Organisational culture in Romania: The fine line between success and failure for women in academia
Experiences of discrimination in the academic world discourage women from taking part in contests to occupy higher academic positions. People tend to evaluate academic management based on what they consider to be normal behaviour for both women and men. Because of this, women are often perceived as less appropriately equipped to occupy an academic managerial position than men, especially in fields (such as the academic field) where male stereotypes are regarded as more efficient.
This research was intended to evaluate the organisational culture and environment within the largest university centres in Iaşi (Romania) in relation to the accomplishment and execution of academic and scientific tasks by academic staff, as well as measuring their personal and professional satisfaction.
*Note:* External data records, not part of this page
/-- The sector from which an interrupted step repeats (R402): area 3 of the save names it for its own step. -/
def State.resumeSector (i : StartIn) (s : State) : Nat :=
  if (s.saved.saved i.areasBad 3 || s.saved.cursorOk) && decide (s.saved.step = s.upd.journal.state) then s.saved.cursor else 0

/-- The record in force is read from the journal's sectors (R400); a journal without one is IDLE (log 74). -/
def State.readJournal (s : State) : State := { s with upd.journal := s.flash.journalLast.getD {} }

/-- The boot ROM acts on a journal state (Table 14-5). -/
def State.actJournal (i : StartIn) (s : State) : State :=
  match s.upd.journal.state with
  | 1 => s.activate i
  | 2 => s.stepOne (s.resumeSector i) i
  | 3 => s.stepTwo (s.resumeSector i) i
  | 4 => s.trialStart i
  | 5 => s.revertStep (s.resumeSector i) i
  | _ => s

/-- Table 2-3, 1.5 ms: the boot ROM acts on the journal state in force (R400–R403). -/
def State.startJournal (i : StartIn) (s : State) : State := s.readJournal.actJournal i

/-- The partition that the boot ROM boots. -/
def State.bootBase (s : State) : Nat := if s.ureg.bootFallback then fwFallback else fwActive

/-- Table 2-3, to 85.4 ms: the firmware is verified (R404): a failure outside a trial restores FALLBACK, or the unit stays in the boot
ROM; one on trial never completes its step. -/
def State.startVerify (i : StartIn) (s : State) : State :=
  let why := s.fwOutcome s.bootBase
  if why = 0 then s
  else if s.upd.journal.state = 4 then { s with sys.startStep := 5, ureg.recovery := true }
  else
    let s := (s.updEvent 3).report 0x0D0A [(1, why)]
    if s.fwOutcome fwFallback = 0 ∧ s.ureg.bootFallback = false then
      (s.journal (fun (j : Journal) => { j with state := 5, outcome := 6 })).revertStep 0 i
    else ({ s with ureg.recovery := true }).restrict 2

/-- A world window of the image's table (Table 13-6). -/
def windowOf (e : List Octet) : WorldWindow :=
  { master := getLe e 0 1, secure := decide (getLe e 1 1 = 0), base := getLe e 4 4, size := getLe e 8 4 - getLe e 4 4, perms := getLe e 3 1 }

/-- Table 2-3, 85.5 ms: MEAS2 and MEAS3 are extended, the world windows loaded and locked (R20, R369), the cores started. -/
def State.startWindows (s : State) : State :=
  let b := s.fwImage s.bootBase
  let s := s.extend 2 b
  let s := { s with tres.windows := (fwWindows b).map windowOf, tres.locked := true, clk.corePll := true, clk.cores := 0xFF#8 }
  (s.extend 3 (slice b (getLe b 24 4) (16 * getLe b 28 2))).deriveClass 1

/-! ### The MRAM restore -/

/-- The counters of R54 come back from their MRAM copy after a loss of VBAT (R55). -/
def State.restoreCounters (i : StartIn) (s : State) : State :=
  if !s.ao.vbatLost then s
  else
    let c := if s.saved.saved i.areasBad 4 then (s.saved.counters.1, s.saved.counters.2.1, s.saved.counters.2.2.1) else s.saved.copy
    let s := { s with ao.vbatLost := false, ao.optime := c.1, ao.pwrcyc := min (c.2.1 + 1) 0xFFFFFF, ao.restarts := c.2.2
                      sys.events := s.sys.events ||| 64#32 }
    s.report 0x000B [(4, s.ao.optime), (4, s.ao.pwrcyc), (2, s.ao.restarts)]

/-- Records that were not flushed are lost: RECORD_LOST with their count, or with 0xFFFFFFFF where neither copy of the intake count
is valid (R52, R457). `known` is the intake count before this START. -/
def State.restoreRecords (known : Option Nat) (s : State) : State :=
  let here := s.rcd.unflushed
  let s := { s with ao.intake := s.store.flushed + here, ao.intakeValid := true }
  match known with
  | none => ({ s with rcd.events := s.rcd.events ||| 4#32 }).storeDirect 0x1001 [(4, 0xFFFFFFFF)] 0
  | some k =>
    if k ≤ s.store.flushed then s
    else ({ s with rcd.events := s.rcd.events ||| 4#32 }).storeDirect 0x1001 [(4, (sat 32 (k - s.store.flushed) : Nat))] 0

/-- The recorder's intake count before this START: the always-on domain's, or the copy in the counters area (R52). -/
def State.intakeBefore (i : StartIn) (s : State) : Option Nat :=
  if s.ao.intakeValid then some (s.ao.intake - s.rcd.unflushed)
  else if s.saved.saved i.areasBad 4 then some s.saved.counters.2.2.2 else none

/-- The records that area 6 appended do not count where that area is not saved (R52): they are lost. -/
def State.dropAppended (i : StartIn) (s : State) : State :=
  if s.saved.saved i.areasBad 6 then s
  else
    let n := s.saved.appended
    { s with store.ring := s.store.ring.drop n, store.flushed := s.store.flushed - n, store.unarchived := s.store.unarchived - n }

/-- The drop and ECC counters of area 4 come back (R52, log 152); their order is that of `State.dropCounters`. -/
def State.restoreDrops (i : StartIn) (s : State) : State :=
  if s.saved.saved i.areasBad 4 = false ∨ s.saved.drops = [] then s
  else
    let v := fun (k : Nat) => BitVec.ofNat 32 ((s.saved.drops[k]?).getD 0)
    let radio := fun (b : Nat) (r : Radio) => { r with
      cntDup := v b, cntFiltered := v (b + 1), cntFcs := v (b + 2), cntMic := v (b + 3), cntReplay := v (b + 4), cntSkipDwell := v (b + 5)
      cntSkipDuty := v (b + 6), cntNoAck := v (b + 7) }
    { s with
      rcd.cntSuppressed := v 0, rcd.cntIntakeOvf := v 1, rcd.cntLost := v 2, rcd.cntOverwritten := v 3
      rad.a := radio 4 s.rad.a, rad.b := radio 12 s.rad.b
      sys.ecc := (List.range 11).foldl (fun t m => Tab.set 0 t m ((s.saved.drops[20 + m]?).getD 0)) [] }

/-- What SYS shows of the last save, and SAVE_INCOMPLETE where its commit word is missing or an area has been struck (R52). -/
def State.restoreShown (i : StartIn) (s : State) : State :=
  let v := s.saved
  let areas := ((List.range 7).map (fun a => flag (v.holds i.areasBad (a + 1)) * 2 ^ a)).sum
  let tick := v.saved i.areasBad 5
  let s := { s with sys.saveAreas := areas, sys.saveMode := if v.holds i.areasBad 1 then v.mode else 0
                    sys.digestTick := if tick then v.digestTick else 0xFFFFFFFF
                    sys.dspDigest := if tick then v.dsp else 0#256, sys.xarbDigest := if tick then v.xarb else 0#256 }
  if (v.begun && !v.holds i.areasBad 7) || v.struck.isSome then
    ({ s with sys.events := s.sys.events ||| 32#32 }).report 0x000A [(1, areas)]
  else s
We used a qualitative method (the ‘life story’ interview), as we wanted to identify certain events and defining traits of women in academia by focusing on their subjective experiences. For this purpose, we took into account the following three indicators: professional motivation and satisfaction, balancing personal and professional life, and success and failure in the academic world.
Focusing on the obstacles women meet in their attempt to reach scientific/academic management positions, we have noticed that one of the major difficulties women in the academic world are confronted with when becoming academic managers is creating a balance between family life and their career. The interviewed women are not willing to give up domestic tasks for the benefit of professional tasks, as they are part of the traditional family model. On the other hand, this study shows that these women do not lack motivation to take up a managerial position, but that the norms promoted in the academic environment disadvantage women, despite the fact that the interviewees consider these formal norms to be gender-neutral.